I was given the job of wiring a couple of dormer bungalows in the north of the city.

The bungalows were new-builds built into a steep bank.

The banking was dug out and the basement level of garages and utilities were partially underground on a common slab.

On top were built two detached dormer bungalows.

By the side of one plot a public footpath climbed up the bank on steep steps. When the construction got up to roof level the scaffolding and staging around the dormers was reached by a little temporary bridge from the path steps, thus removing the need to climb ladders.

The central heating was by "Electricair" which comprised a single MASSIVE storage heater built into the structure under the stairs.

The warm air was distributed from a plenum chamber under the heater by a large rectangular ducting that ran across the garage ceiling and split into smaller ducting to supply the ground and first floors. This system was being pushed by the YEB at a greatly reduced price on the basis of the ongoing high power consumption giving them a good return. The system had to be installed early in the construction before the floors went in.

One day i noticed the plumber struggling with a large roll of 24 inch wide lead sheet which he was taking up the outside steps to flash the dormers with.

I went on with my work doing the "first-fix" of cabling in the kitchen. Suddenly there was a loud shout from above followed by an almighty crash. Out of the corner of my eye I saw something move very rapidly in the corner of the kitchen. I looked but couldn't see anything, then I realised that a second before there had been a small ducting running vertically in the corner. It wasn't there any more.

It seems that the plumber (who'd just returned from the pub) had prepared a length of flashing on the staging above and wanted to put the rest of the roll out of the way.

He managed to lift the roll and putting it through the window he leaned over and carefully judging the position he let the roll fall onto the open joists.

The roll must have weighed the best part of a hundredweight and being dropped a couple of feet it folded into a vee shape and continued it's journey towards the centre of the Earth accelerating at 32 feet per second per second.

It fell though the ground floor joists and hit the large ducting across the garage ceiling slap in the middle.

The joints on each length of ducting were very strong and made like hinges with long pins interlocking the sections. The entire ducting from both floors was stripped out of the building in a fraction of a second. No one was hurt, only the owner, who had to pay more for the replacement ducting than the two installations had originally cost.

We got a new plumber !

The "Master" buider was a short stocky bloke in his fifties who used to disappear up the road every day for an hour at lunch-time. We watched him go to a nearby house and looking around knock at the door.

This went on for about a month until one day a very attractive blonde woman in her thirties came to the site asking for the builder.

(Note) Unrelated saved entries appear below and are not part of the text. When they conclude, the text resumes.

-- ==== Sys2Proof/Tests/Slice0.lean ====
section
/-! SUPPORT. Small checks on fixed values, their results taken from spec/95_test_vectors.md and from the rules' own examples,
and, for every statement with hypotheses, a witness that meets them. -/

namespace Sys2Proof.Machine.Tests

/-! ### The test profile, a panel of the example size and a small one -/

/-- `TP.WINDOW` (95_test_vectors.md §0). -/
def tpWindow (x0 y0 x1 y1 : Nat) : List Command :=
  let b := BitVec.ofNat 8
  [⟨0x44, [b (x0 / 8), b (x1 / 8 - 1)]⟩,
    ⟨0x45, [b (y0 % 256), b (y0 / 256), b ((y1 - 1) % 256), b ((y1 - 1) / 256)]⟩,
    ⟨0x4E, [b (x0 / 8)]⟩, ⟨0x4F, [b (y0 % 256), b (y0 / 256)]⟩]

/-- The test profile TP (95_test_vectors.md §0), with the windows of the given row ranges at the given width. -/
def tp (width : Nat) (rows : List (Nat × Nat)) : Profile where
  initSeq := [⟨0x12, []⟩, ⟨0x11, [0x03]⟩]
  wakeSeq := []
  opWriteRam := 0x24
  windowTable := rows.map fun r => (⟨0, r.1, width, r.2⟩, tpWindow 0 r.1 width r.2)
  fullTrigger := [⟨0x22, [0xF7]⟩, ⟨0x20, []⟩]
  partialTrigger := [⟨0x22, [0xFF]⟩, ⟨0x20, []⟩]
  sleepCmd := ⟨0x10, [0x01]⟩

/-- The configuration of 95_test_vectors.md §0. -/
def big : Config := ⟨Params.exampleOf (tp 400 [(0, 300), (10, 20)]), by decide⟩

/-- A panel of 16 × 4 pixels with short waits, pieces of 3 bytes and a wake sequence of one command. -/
def smallParams : Params :=
  { Params.exampleOf { tp 16 [(0, 4), (1, 3)] with wakeSeq := [⟨0x11, [0x03]⟩] } with
    pW := 16, pH := 4, pTSleep := 7, pTmoInit := 25, pTmoWake := 20, pTmoRefresh := 30, pChunk := 3 }

def small : Config := ⟨smallParams, by decide⟩

/-- A state after reset but for the FSM, with answers named. -/
def at_ (c : Config) (f : Fsm) (bus : List BusResult) (busy : List Level) : State :=
  { State.resetOf c with fsm := f, busAnswers := bus, busyAnswers := busy }

/-- `n` answers `Ok`. -/
def oks (n : Nat) : List BusResult := List.replicate n .ok

/-- The state an operation leaves. -/
def after (i : Instr) (s : State) : State :=
  match exec i s with
  | .next t => t
  | .fault _ => s
  | .refused _ => s

/-- The state a step leaves. -/
def stepped (s : State) : State :=
  match step s with
  | .next t => t
  | .fault _ => s
  | .refused _ => s

/-- The observable events of an operation (R58). -/
def seen (i : Instr) (s : State) : List Event := observable s.lines (newEvents s (after i s))

/-- The reset state of a configuration with host inputs pending. -/
def pending (c : Config) (inputs : List HostInput) : State := { State.resetOf c with port := inputs }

He was out at the time getting supplies and we asked if we could take a message.

" Will you tell ****** not to come up this lunchtime", she said. "My husband has been taken poorly at work and had to come home". :rolleyes: :rolleyes:

We did debate wether or not to tell him but thought that we had better.

However at lunchtime he still set off up the road and we watched him go to another house across the road.

When he returned an hour later we asked him where he'd been. "She's a much older woman" he said, "but allright as a first reserve". :o

We did think about nominating him for the "Queen's Award for Industry".